504 : "du berceau au gâtisme, c'est le programme depuis le début"
… Maud pense qu'on vit un roman que j'invente, elle me suit, elle me croit. Tout a commencé par son obstination et sa gentillesse. Au début, méfiance, qu'est-ce qu'elle veut celle-là, l'étudiante, bon, oui, d'accord, jeune, brune, jolie, ronde, gracieuse, danseuse, regard noir amusé profond, mélodie, harmonie, la raison même. Les cinglées, merci, j'en ai eu ma claque. En insistant un peu, on finit d'ailleurs par s'apercevoir qu'elles le sont toutes. Ça peut mettre longtemps à se dévoiler, mais ça vient. Les visages se creusent ou s'affaissent, les masques tombent, la grimace d'argent apparaît, les sourires à reproduction s'enfoncent, les yeux égarés virent au fixe. Les types, nounours plus ou moins pervers, ignorent que la grande folie passe à ce moment-là sur eux, la vraie, celle de toujours, grottes, cryptes, couvents, maternités, crèches, écoles, liftings, cliniques, hôpitaux, bureaux, banques. Ils deviennent débiles ou se taisent. La folie, elle, parle à ciel ouvert, et personne ne semble s'en rendre compte. Ils sombrent, elles se décomposent, le spectacle continue, salut.

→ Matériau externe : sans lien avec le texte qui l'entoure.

-- ==== Sys2Proof/Machine/DisplayOps.lean ====
section
/-! DEFINITION. The display instructions (44_display.md R233, R234). -/

namespace Sys2Proof.Machine

/-- clear-screen (44_display.md R233). -/
def execClearScreen (s : State) : Result := .next (s.setDisplay blankDisplay).advance

/-- draw (44_display.md R234): the coordinates and all n bytes are read first; VF is written last, always. -/
def execDraw (x y : RegIdx) (n : Nat) (s : State) : Result :=
  .next (s.commit (readBytes s.mem s.base n) fun bytes =>
    let drawn := drawSprite s.display (s.reg x).toNat (s.reg y).toNat bytes
    ((s.setDisplay drawn.1).setReg VF (flagByte drawn.2)).advance)

end Sys2Proof.Machine
end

En réalité, elles sont là pour ça : les user, les conduire du berceau au gâtisme. Folie et gâtisme, c'est le programme depuis le début. Tout le reste est comédie transitoire, bavardage technique, dénégations en tout genre. Eh, ho, c'est vous, qui êtes désespéré, déprimé, non ? Mais pas du tout, au contraire.
— Qu'est-ce qu'on fait ? dit Maud.
— Rien. On attend.
Philippe Sollers : L’Étoile de amants. Éditions Gallimard, 2002, p 12.